TASK STATEMENT: Print nothing but the lines below starting at the line that holds "let line := co * d.oy + oy - d.oy0" and ending at the line that holds "s.edgePut c jid t slot nibs", including both, each exactly as written.

────

/-- The words a job read under an index. -/
def Job.words (j : Job) (i : Nat) : List MemWord := j.got.get i []

/-- A word that was read (a clean zero word where it was not). -/
def Job.word (j : Job) (i k : Nat) : MemWord := (j.words i).getD k ⟨[], 0⟩

/-- The words that hold the bytes `n` from byte `b` on, within the cluster's memory. -/
def clWords (b n : Nat) : List Nat := (byteWords (b % 2 ^ 22) n).map (fun w => w % 2 ^ 17)

/-- Byte `i`, with its poison, of consecutive words of which the first holds byte address `b`. -/
def wordsByte (ws : List MemWord) (b i : Nat) : Nat × Bool :=
  let p := b % 32 + i
  let w := ws.getD (p / 32) ⟨[], 0⟩
  (w.byte (p % 32), w.bad (p % 32 / 8))

/-! ### Claims of bus slots (R24, R263) -/

/-- Resources: the bus of region r, the die-network port of cluster k, the reduction path into input i of cluster
k. -/
def resBus (r : Nat) : Nat := r
def resPort (k : Nat) : Nat := 16 + k
def resRed (k i : Nat) : Nat := 128 + 8 * k + i

/-- Does a claim hold a c-cycle? -/
def Claim.holds (k : Claim) (t : Nat) : Bool :=
  decide (k.first ≤ t) && decide ((t - k.first) % k.step = 0) && decide ((t - k.first) / k.step < k.count)

/-- Do two claims meet? -/
def Claim.meets (a b : Claim) : Bool :=
  a.res = b.res && (if a.count ≤ b.count then (upTo a.count).any (fun i => b.holds (a.first + i * a.step))
    else (upTo b.count).any (fun i => a.holds (b.first + i * b.step)))

/-- The first claim held by another operation that meets one of the new claims. -/
def State.claimMeets (s : State) (ks : List Claim) : Option Claim :=
  s.claims.find? (fun h => ks.any (fun k => k.meets h))

end Sys2Proof.Machine
end

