-- ==== Sys2Proof/Machine/EdgeEngine.lean ====
section
/-! DEFINITION. The edge engine of a die (R203 to R211, R591): descriptor, terms, conversion and output. -/

namespace Sys2Proof.Machine

/-- An edge descriptor (Table 6.8). -/
structure EdgeDesc where
  head : Bool
  kh : Nat
  kw : Nat
  str : Nat
  cin : Nat
  cout : Nat
  af : Nat
  wf : Nat
  pad : Nat
  ig : Nat
  og : Nat
  fixed : Bool
  ea : Nat
  za : Int
  fsc : Nat
  ibase : Nat
  iw : Nat
  imh : Nat
  iy0 : Nat
  irn : Nat
  ox : Nat
  oy0 : Nat
  oy : Nat
  isb : Nat
  obase : Nat
  osb : Nat
  wbase : Nat
  tbase : Nat
  seed : Nat
  sidx : Nat
  deriving DecidableEq, Repr

/-- The weight format of a WF code (0 S4, 1 S3, 2 E2M1, 3 T2), as `weightCell` numbers it. -/
def edgeWf (f : Nat) : Nat := ([0, 2, 3, 5] : List Nat).getD f 0

/-- The descriptor in 64 bytes. -/
def edgeDescOf (bs : List Byte) : EdgeDesc :=
  let f := fun o n => fieldAt bs o n
  let af := f 5 1 % 4
  { head := f 0 1 = 1, kh := f 1 1 % 16, kw := f 1 1 / 16, str := f 2 1, cin := f 3 1, cout := f 4 1, af := af,
    wf := edgeWf (bitsOf (f 5 1) 4 2), pad := bitsOf (f 5 1) 6 5, ig := gsOf (bitsOf (f 6 1) 1 0),
    og := gsOf (bitsOf (f 6 1) 3 2), fixed := bitOf (f 6 1) 6, ea := f 7 1 % 64, za := zaOf (f 8 1 % 16 * 16) af,
    fsc := f 9 1, ibase := f 12 4, iw := f 16 2, imh := f 18 2, iy0 := f 20 2, irn := f 22 2, ox := f 24 2,
    oy0 := f 26 2, oy := f 28 2, isb := f 32 4 % 2 ^ 22, obase := f 36 4, osb := f 40 4 % 2 ^ 22, wbase := f 44 4,
    tbase := f 48 4, seed := f 52 4, sidx := f 56 4 }

/-- A value outside Table 6.8 or a non-zero reserved field (R205). -/
def edgeDescBad (bs : List Byte) : Bool :=
  let f := fun o n => fieldAt bs o n
  let d := edgeDescOf bs
  let k := fun (x : Nat) => ¬ ([1, 3, 5, 7] : List Nat).contains x
  1 < f 0 1 ∨ k d.kh ∨ k d.kw ∨ ¬ ([1, 2, 4] : List Nat).contains d.str
    ∨ d.cin = 0 ∨ (if d.head then 64 else 4) < d.cin ∨ d.cout = 0 ∨ (if d.head then 8 else 64) < d.cout
    ∨ 3 < bitsOf (f 5 1) 4 2 ∨ d.pad = 3 ∨ bitOf (f 5 1) 7
    ∨ bitsOf (f 6 1) 1 0 = 3 ∨ bitsOf (f 6 1) 3 2 = 3 ∨ bitsOf (f 6 1) 5 4 = 3 ∨ bitOf (f 6 1) 7
    ∨ (d.head = true ∧ d.ig = 128) ∨ (d.head = false ∧ d.og = 128)
    ∨ 63 < f 7 1 ∨ 15 < f 8 1 ∨ f 10 2 ≠ 0 ∨ 2 ^ 17 ≤ d.ibase ∨ d.iw < 4 ∨ 16384 < d.iw ∨ d.imh < 4 ∨ 16384 < d.imh
    ∨ d.imh ≤ d.iy0 ∨ d.irn = 0 ∨ 16384 < d.irn ∨ d.ox = 0 ∨ 16384 < d.ox ∨ d.oy = 0 ∨ 16384 < d.oy ∨ f 30 2 ≠ 0
    ∨ 2 ^ 22 ≤ f 32 4 ∨ 2 ^ 17 ≤ d.obase ∨ 2 ^ 22 ≤ f 40 4 ∨ 2 ^ 17 ≤ d.wbase ∨ 2 ^ 17 ≤ d.tbase ∨ f 60 4 ≠ 0

/-- C-cycles per output pixel (R203). -/
def EdgeDesc.cpp (d : EdgeDesc) : Nat :=
  if d.head then ceilDiv (d.cin * 64 * d.kh * d.kw) 128 else ceilDiv (d.cin * d.kh * d.kw) 16

/-- The c-cycle in which output pixel p is written, and that of completion (R209). -/
def EdgeDesc.outAt (d : EdgeDesc) (I p : Nat) : Nat := I + 22 + (p + 1) * d.cpp
def EdgeDesc.endAt (d : EdgeDesc) (I : Nat) : Nat := I + 24 + d.ox * d.oy * d.cpp

/-! ### Inputs and weights (R206) -/

/-- The input coordinate of tap (dy, dx) of output (oy, ox): none where PAD gives nothing. -/
def EdgeDesc.tapRow (d : EdgeDesc) (oy dy : Nat) : Option Nat :=
  (padCoord d.pad d.imh ((oy * d.str + dy : Nat) - (d.kh / 2 : Nat) : Int)).map Int.toNat
def EdgeDesc.tapCol (d : EdgeDesc) (ox dx : Nat) : Option Nat :=
  (padCoord d.pad d.iw ((ox * d.str + dx : Nat) - (d.kw / 2 : Nat) : Int)).map Int.toNat

/-- Word and scale byte of the input: FIRST (plane c, row ry, element rx), HEAD (chunk c of pixel (ry, rx), group
g). -/
def EdgeDesc.inWord (d : EdgeDesc) (c ry rx : Nat) : Nat :=
  (if d.head then d.ibase + ((ry - d.iy0) * d.iw + rx) * d.cin + c
   else d.ibase + (c * d.irn + ry - d.iy0) * ceilDiv d.iw 64 + rx / 64) % 2 ^ 17
def EdgeDesc.inScale (d : EdgeDesc) (c ry rx g : Nat) : Nat :=
  (if d.head then d.isb + ((ry - d.iy0) * d.iw + rx) * d.cin * ceilDiv 64 d.ig + c * ceilDiv 64 d.ig + g
   else d.isb + (c * d.irn + ry - d.iy0) * ceilDiv d.iw d.ig + g) % 2 ^ 22

/-- Bits of a weight element (R49). -/
def EdgeDesc.wBits (d : EdgeDesc) : Nat := if d.wf = 5 then 2 else 4

/-- The word in which the weight scales start. -/
def EdgeDesc.wScaleWord (d : EdgeDesc) : Nat :=
  d.wbase + (if d.head then d.cout * d.kh * d.kw * d.cin else ceilDiv (d.cout * d.cin * d.kh * d.kw * d.wBits) 256)

/-- Index of a weight (FIRST: element, HEAD: word), in the order of R206. -/
def EdgeDesc.wIdx (d : EdgeDesc) (co c dy dx : Nat) : Nat :=
  if d.head then ((co * d.kh + dy) * d.kw + dx) * d.cin + c else ((co * d.cin + c) * d.kh + dy) * d.kw + dx

/-- Weight element n of word (HEAD) or of the whole array (FIRST): cell, poisoned or reserved. -/
def State.edgeWeight (s : State) (k : Nat) (d : EdgeDesc) (i n : Nat) : Int × Bool :=
  let e := if d.head then n else i
  let per := 256 / d.wBits
  let w := s.word k ((d.wbase + (if d.head then i else e / per)) % 2 ^ 17)
  let n := e % per
  let c := weightCode d.wf w n
  (weightCell d.wf [] c, weightBad d.wf w n || weightRsvd d.wf c)

/-- A scale byte of cluster memory, 0xFF where poisoned. -/
def State.scaleByte (s : State) (k a : Nat) : Nat := let b := s.clByte k (a % 2 ^ 22); if b.2 then 0xFF else b.1

/-- Does input group g (of `len` nibbles from nibble `n0` of words from `w`) lie in a poisoned granule? -/
def State.nibsBad (s : State) (k w n0 len : Nat) : Bool :=
  (upTo (ceilDiv len 16)).any (fun i =>
    (s.word k ((w + (n0 + 16 * i) / 64) % 2 ^ 17)).nibBad ((n0 + 16 * i) % 64))

/-! ### Terms (R207) -/

/-- The terms of output (oy, ox, co) in their order, and whether the cells received a poisoned group. -/
def State.edgeTerms (s : State) (k : Nat) (d : EdgeDesc) (oy ox co : Nat) : List (Option Int) × Bool :=
  let wsb := d.wScaleWord * 32
  let term := fun (sa sw : Nat) (P : Int) => mxEdgeTerm d.ea sa sw P
  let ts : List (Option Int) :=
    if d.head then
      (upTo d.kh).flatMap (fun dy => (upTo d.kw).flatMap (fun dx =>
        match d.tapRow oy dy, d.tapCol ox dx with
        | some ry, some rx => (upTo d.cin).flatMap (fun q =>
            let w := s.word k (d.inWord q ry rx)
            let wi := d.wIdx co q dy dx
            (upTo (64 / d.ig)).flatMap (fun g =>
              let ns := (upTo d.ig).map (fun i => g * d.ig + i)
              let we := ns.map (fun n => s.edgeWeight k d wi n)
              let sa := if ns.any (fun n => w.nibBad n) then 0xFF else s.scaleByte k (d.inScale q ry rx g)
              let sw := if we.any (fun e => e.2) then 0xFF else s.scaleByte k (wsb + wi * (64 / d.ig) + g)
              let P := ((ns.zip we).map (fun e => actCell d.af d.za (w.nib e.1) * e.2.1)).foldl (fun x y => x + y) 0
              term sa sw P))
        | _, _ => []))
    else
      let all := (upTo (d.cin * d.kh * d.kw)).map (fun i => s.edgeWeight k d (co * d.cin * d.kh * d.kw + i) 0)
      let sw := if all.any (fun e => e.2) then 0xFF else s.scaleByte k (wsb + co)
      (upTo d.cin).flatMap (fun c => (upTo d.kh).flatMap (fun dy =>
        match d.tapRow oy dy with
        | none => []
        | some ry =>
          let taps := (upTo d.kw).filterMap (fun dx => (d.tapCol ox dx).map (fun rx => (dx, rx)))
          let gs := ((taps.map (fun e => e.2 / d.ig)).eraseDups).mergeSort
          gs.flatMap (fun u =>
            let bad := s.nibsBad k (d.inWord c ry (u * d.ig)) (u * d.ig % 64) d.ig
            let sa := if bad then 0xFF else s.scaleByte k (d.inScale c ry 0 u)
            let P := ((taps.filter (fun e => e.2 / d.ig = u)).map (fun e =>
              actCell d.af d.za ((s.word k (d.inWord c ry e.2)).nib (e.2 % 64))
                * (all.getD ((c * d.kh + dy) * d.kw + e.1) (0, false)).1)).foldl (fun x y => x + y) 0
            term sa sw P)))
  (ts, ts.any (fun t => t = none))
where
  mxEdgeTerm (ea sa sw : Nat) (P : Int) : List (Option Int) :=
    if sa = 0xFF ∨ sw = 0xFF then [none]
    else if sa = 0 ∨ sw = 0 then []
    else [some (rneShift (P * (sc8Sig sa : Int) * (sc8Sig sw : Int)) ((sc8Exp sa : Int) + sc8Exp sw - ea))]

/-- The accumulator of an output as a delivered value, with SAT and POI. -/
def State.edgeValue (s : State) (k : Nat) (d : EdgeDesc) (oy ox co : Nat) : Dlv × Bool × Bool :=
  let (ts, poi) := s.edgeTerms k d oy ox co
  let r := accAddAll ts
  (⟨r.1.getD 0, r.1.isNone, (d.ea : Int) - 36 - actD d.af - wfD d.wf, true, false⟩, r.2, poi)
where
  accAddAll (ts : List (Option Int)) : Option Int × Bool :=
    ts.foldl (fun (r : Option Int × Bool) t =>
      match r.1, t with
      | none, _ => r
      | some _, none => (none, r.2)
      | some v, some x => let y := sat28 (v + x); (some y.1, r.2 || y.2)) (some 0, false)

/-! ### Conversion and output (R208) -/

/-- What column `co` converts with: its rescale entry in memory. -/
def State.edgeCol (s : State) (k : Nat) (d : EdgeDesc) (co : Nat) : ColPar :=
  let a := d.tbase * 32 + 4 * co
  let e := leNat ((upTo 4).map (fun i => BitVec.ofNat 8 (s.clByte k ((a + i) % 2 ^ 22)).1))
  entryPar e (s.clByte k (a % 2 ^ 22)).2

/-- One output group: members (value, column parameters, logical index), group size, governing parameters, storage
width. Codes, scale, SAT, UNF, POI, RESCALE-ENTRY. -/
structure EdgeOut where
  codes : List Nat
  scale : Nat
  sat : Bool
  unf : Bool
  poi : Bool
  msg : Bool
  deriving DecidableEq, Repr

/-- Convert a group; members beyond the output are zero and are counted by `g` (R122, R125, R127, R208). -/
def edgeConv (d : EdgeDesc) (key width g : Nat) (gov : ColPar) (ms : List (Dlv × ColPar × Nat)) : EdgeOut :=
  let f := gov.ofmt
  let bad := decide (f = 7) || decide (ofmtWidth f ≠ width) || ms.any (fun e => e.2.1.rnd = 3)
  let poison := bad || ms.any (fun e => e.1.poison || e.2.1.bad)
  let xs := ms.map (fun e => (rescaleX e.2.1 0 e.1, zpOf f e.2.1.zp))
  let pad := List.replicate (g - ms.length) ((⟨0, 1⟩ : Frac), (0 : Int))
  let sc := if poison then 0xFF else if d.fixed then d.fsc else findScale f (xs ++ pad) false
  if sc = 0xFF then ⟨ms.map (fun _ => 0), 0xFF, false, false, true, bad⟩
  else if sc = 0 then ⟨ms.map (fun _ => 0), 0, false, xs.any (fun e => e.1.num ≠ 0), false, bad⟩
  else
    let r := ms.map (fun e =>
      convElem f e.2.1.rnd (zpOf f e.2.1.zp) (stochR key d.seed (e.2.2 % 2 ^ 32)) (rescaleX e.2.1 0 e.1) sc)
    ⟨r.map (fun e => e.1), sc, r.any (fun e => e.2.1), r.any (fun e => e.2.2), false, bad⟩

/-- The nibble writes of elements at positions e0, e0 + 1, ... of a row that starts at word w (R49). -/
def edgeNibs (w width e0 : Nat) (codes : List Nat) : List (Nat × List (Nat × Nat)) :=
  let per := 4 / width
  let nb := (upTo (ceilDiv codes.length per)).map (fun i =>
    (e0 / per + i, (upTo per).foldl (fun a x => a + codes.getD (i * per + x) 0 * 2 ^ (width * x)) 0))
  let ws := ((nb.map (fun e => e.1 / 64)).eraseDups)
  ws.map (fun x => ((w + x) % 2 ^ 17, (nb.filter (fun e => e.1 / 64 = x)).map (fun e => (e.1 % 64, e.2))))

/-- Flags of EE_NUMFLAG (Table 21.9). -/
def State.eeFlagIf (s : State) (die bit : Nat) (p : Bool) : State := if p then s.orReg (regEe die 8) (2 ^ bit) else s

/-- Write one group of an output: elements at nibble writes, one scale byte, flags and message. -/
def State.edgePut (s : State) (c jid t slot : Nat) (words : List (Nat × List (Nat × Nat))) (scs : List (Nat × Nat))
    (os : List EdgeOut) : State :=
  let die := dieOf c
  let s := s.sched c t 1 jid uEdge slot (.wr false (words.map (fun e => (e.1, e.2, []))
    ++ groupBytes (scs.map (fun e => (e.1 % 2 ^ 22, e.2, false)))))
  let s := ((s.eeFlagIf die 12 (os.any (fun o => o.sat))).eeFlagIf die 13 (os.any (fun o => o.unf))).eeFlagIf die 14
    (os.any (fun o => o.poi))
  if os.any (fun o => o.msg) then s.send (0x200 + 16 * die + 2) 0x06 0 true (s.ctxsOfCluster c) else s

/-- The values of outputs of one pixel, with the accumulator flags of the engine. -/
def State.edgeVals (s : State) (c : Nat) (d : EdgeDesc) (oy ox : Nat) (cos : List Nat) : List Dlv × State :=
  let die := dieOf c
  cos.foldl (fun (r : List Dlv × State) co =>
    let v := r.2.edgeValue c d oy ox co
    (r.1 ++ [v.1], (r.2.eeFlagIf die 0 v.2.1).eeFlagIf die 4 v.2.2)) ([], s)

/-- Output pixel p is formed, and written in c-cycle t (R208, R209). -/
def State.edgePixel (s : State) (c jid p t slot : Nat) (d : EdgeDesc) : State :=
  let key := (s.reg (regCtx (s.cl c).seq.ctx 0x440)).toNat
  let oy := d.oy0 + p / d.ox
  let ox := p % d.ox
  if d.head then
    let (_, s) := s.edgeVals c d oy ox (upTo d.cout)
    if ox % d.og = d.og - 1 ∨ ox + 1 = d.ox then
      (upTo d.cout).foldl (fun (s : State) co =>
        let x0 := ox / d.og * d.og
        let gov := s.edgeCol c d co
        let ms := (upTo (ox + 1 - x0)).map (fun i =>
          ((s.edgeValue c d oy (x0 + i) co).1, gov, d.sidx + (co * d.oy + oy - d.oy0) * d.ox + x0 + i))
        let w := ofmtWidth gov.ofmt
        let o := edgeConv d key w d.og gov ms
        let line := co * d.oy + oy - d.oy0
        let words := edgeNibs (d.obase + line * ceilDiv d.ox 64) w x0 o.codes
        s.edgePut c jid t slot words [(d.osb + line * ceilDiv d.ox d.og + ox / d.og, o.scale)] [o]) s
    else s
  else
    let (vs, s) := s.edgeVals c d oy ox (upTo d.cout)
    let cols := (upTo d.cout).map (fun co => s.edgeCol c d co)
    let col := fun (co : Nat) => cols.getD co ⟨true, false, 0, 0, 0, 0, 0, false⟩
    let width := ofmtWidth (col 0).ofmt
    let lin := (oy - d.oy0) * d.ox + ox
    let os := (upTo (64 / d.og)).map (fun g =>
      let cs := (upTo d.og).filterMap (fun i => if g * d.og + i < d.cout then some (g * d.og + i) else none)
      if cs = [] then (⟨[], 0, false, false, false, false⟩ : EdgeOut)
      else edgeConv d key width d.og (col (g * d.og)) (cs.map (fun co =>
        (vs.getD co ⟨0, false, 0, true, false⟩, col co, d.sidx + lin * d.cout + co))))
    let codes := os.flatMap (fun o => o.codes ++ List.replicate (d.og - o.codes.length) 0)
    let nibs := (packRow width codes).map (fun e => ((d.obase + lin + e.1) % 2 ^ 17, e.2))
    s.edgePut c jid t slot nibs
      ((upTo os.length).map (fun g => (d.osb + lin * (64 / d.og) + g, (os.getD g ⟨[], 0, false, false, false, false⟩).scale)))
      os

/-- The words that output pixel p reads: inputs, their scale bytes, weights and rescale entries. -/
def EdgeDesc.pixelWords (d : EdgeDesc) (p : Nat) : List Nat :=
  let oy := d.oy0 + p / d.ox
  let ox := p % d.ox
  let ins := (upTo d.kh).flatMap (fun dy => (upTo d.kw).flatMap (fun dx =>
    match d.tapRow oy dy, d.tapCol ox dx with
    | some ry, some rx => (upTo d.cin).flatMap (fun c =>
        d.inWord c ry rx :: (if d.head then clWords (d.inScale c ry rx 0) (64 / d.ig)
          else clWords (d.inScale c ry rx (rx / d.ig)) 1))
    | _, _ => []))
  let nw := d.wScaleWord - d.wbase
  let nsb := if d.head then d.cout * d.kh * d.kw * d.cin * (64 / d.ig) else d.cout
  let ws := (upTo (nw + ceilDiv nsb 32)).map (fun i => (d.wbase + i) % 2 ^ 17)
  (ins ++ ws ++ clWords (d.tbase * 32) (4 * d.cout)).eraseDups
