-- ==== Sys2Proof/Machine/Host.lean ====
section
/-! DEFINITION. The host interface: context states, doorbells, acceptance, outcomes and records, the program loader, and the
accepted-work rules (R327 to R349). -/

namespace Sys2Proof.Machine

/-! ### Contexts and their rings -/

def ctxSrc (c : Nat) : Nat := 0x500 + c

/-- CTX_STAT.STATE (Table 11.3): 0 DISABLED, 1 ENABLED, 2 DRAINING, 3 ABORTING. -/
def State.ctxState (s : State) (c : Nat) : Nat := s.fld (regCtx c 4) 1 0
def State.setCtxState (s : State) (c v : Nat) : State := s.setFld (regCtx c 4) 1 0 v
def State.hostLoss (s : State) (c : Nat) : Bool := s.fld (regCtx c 4) 11 11 = 1

def State.sqSize (s : State) (c : Nat) : Nat := 2 ^ s.fld (regCtx c 0x18) 3 0
def State.cqSize (s : State) (c : Nat) : Nat := 2 ^ s.fld (regCtx c 0x18) 19 16
def State.infl (s : State) (c : Nat) : Nat := s.fld (regCtx c 0x28) 10 0
def State.sqBase (s : State) (c : Nat) : Nat := s.fld (regCtx c 0x10) 31 12 * 2 ^ 12 + s.fld (regCtx c 0x14) 16 0 * 2 ^ 32
def State.cqBase (s : State) (c : Nat) : Nat := s.fld (regCtx c 0x20) 31 12 * 2 ^ 12 + s.fld (regCtx c 0x24) 16 0 * 2 ^ 32

/-- The next sequence number of a context (48 bits; R332: it starts at 1). -/
def State.ctxSeq (s : State) (c : Nat) : Nat := (s.reg (regCtx c 8)).toNat + s.fld (regCtx c 0xC) 15 0 * 2 ^ 32
def State.setCtxSeq (s : State) (c n : Nat) : State :=
  (s.setReg (regCtx c 8) (BitVec.ofNat 32 n)).setFld (regCtx c 0xC) 15 0 (n / 2 ^ 32)

def HostCtx.reset : HostCtx := ⟨[], true, []⟩
def State.hctx (s : State) (c : Nat) : HostCtx := s.host.ctxs.get c HostCtx.reset
def State.setHctx (s : State) (c : Nat) (h : HostCtx) : State :=
  { s with host := { s.host with ctxs := s.host.ctxs.set c h } }

/-- Journal entries of a context. -/
def State.entries (s : State) (c : Nat) : List JEntry := s.host.journal.filter (fun e => e.ctx = c)
def State.entry (s : State) (c seq : Nat) : Option JEntry :=
  s.host.journal.find? (fun e => decide (e.ctx = c) && decide (e.seq = seq))
def State.updEntry (s : State) (c seq : Nat) (f : JEntry → JEntry) : State :=
  { s with host := { s.host with journal := s.host.journal.map (fun e => if e.ctx = c ∧ e.seq = seq then f e else e) } }

/-- Accepted descriptors without outcome. -/
def State.undecided (s : State) (c : Nat) : List JEntry := (s.entries c).filter (fun e => e.out.isNone)

/-- Free entries of the completion ring: all its entries can be used (R341). -/
def State.cqFree (s : State) (c : Nat) : Nat := s.cqSize c - (s.hctx c).used.length

/-- Can nothing be written to the host for a context (R343 to R345)? -/
def State.hostHeld (s : State) (c : Nat) : Bool :=
  s.host.down || s.host.d3 || (s.hostLoss c && !s.host.soft.contains c)

/-- CTX_STAT.PEND: outcome records are held (R344). -/
def State.ctxPend (s : State) (c : Nat) : Bool :=
  (s.hostHeld c || decide (s.ctxState c = 0)) && (s.entries c).any (fun e => e.out.isSome && !e.written)

/-! ### Interrupts (R328, R345) -/

def IrqSt.reset : IrqSt := ⟨false, false, 0⟩
def State.irq (s : State) (v : Nat) : IrqSt := s.host.irqs.get v IrqSt.reset
def State.setIrq (s : State) (v : Nat) (i : IrqSt) : State := { s with host := { s.host with irqs := s.host.irqs.set v i } }

/-- Can the endpoint send an MSI-X message? -/
def State.irqUp (s : State) : Bool := !s.host.down && !s.host.d3

/-- A trigger of vector v with hold-off present (R328): sent, or due. -/
def State.trigger (s : State) (v : Nat) (holdoff : Bool) : State :=
  let i := s.irq v
  if i.hold || !s.irqUp then s.setIrq v { i with due := true }
  else s.setIrq v ⟨holdoff, false, i.sent + 1⟩

/-- A trigger of a context's vector. -/
def State.ctxIrq (s : State) (c : Nat) : State :=
  if s.fld (regCtx c 0x2C) 31 31 = 1 then s.trigger c (decide (s.fld (regCtx c 0x2C) 15 0 ≠ 0)) else s

/-- MSIX_HOLDOFF_EXPIRY: the hold-off of vector v ends, and a deferred trigger fires. Vector 256 is the collector's. -/
def doMsixHoldoffExpiry (v : Nat) (s : State) : State :=
  let i := s.irq v
  if !i.hold then s
  else if i.due && s.irqUp then s.setIrq v ⟨if v = 256 then true else decide (s.fld (regCtx v 0x2C) 15 0 ≠ 0), false, i.sent + 1⟩
  else s.setIrq v { i with hold := false }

────

TASK SOLUTION:
        let line := co * d.oy + oy - d.oy0
        let words := edgeNibs (d.obase + line * ceilDiv d.ox 64) w x0 o.codes
        s.edgePut c jid t slot words [(d.osb + line * ceilDiv d.ox d.og + ox / d.og, o.scale)] [o]) s
    else s
  else
    let (vs, s) := s.edgeVals c d oy ox (upTo d.cout)
    let cols := (upTo d.cout).map (fun co => s.edgeCol c d co)
    let col := fun (co : Nat) => cols.getD co ⟨true, false, 0, 0, 0, 0, 0, false⟩
    let width := ofmtWidth (col 0).ofmt
    let lin := (oy - d.oy0) * d.ox + ox
    let os := (upTo (64 / d.og)).map (fun g =>
      let cs := (upTo d.og).filterMap (fun i => if g * d.og + i < d.cout then some (g * d.og + i) else none)
      if cs = [] then (⟨[], 0, false, false, false, false⟩ : EdgeOut)
      else edgeConv d key width d.og (col (g * d.og)) (cs.map (fun co =>
        (vs.getD co ⟨0, false, 0, true, false⟩, col co, d.sidx + lin * d.cout + co))))
    let codes := os.flatMap (fun o => o.codes ++ List.replicate (d.og - o.codes.length) 0)
    let nibs := (packRow width codes).map (fun e => ((d.obase + lin + e.1) % 2 ^ 17, e.2))
    s.edgePut c jid t slot nibs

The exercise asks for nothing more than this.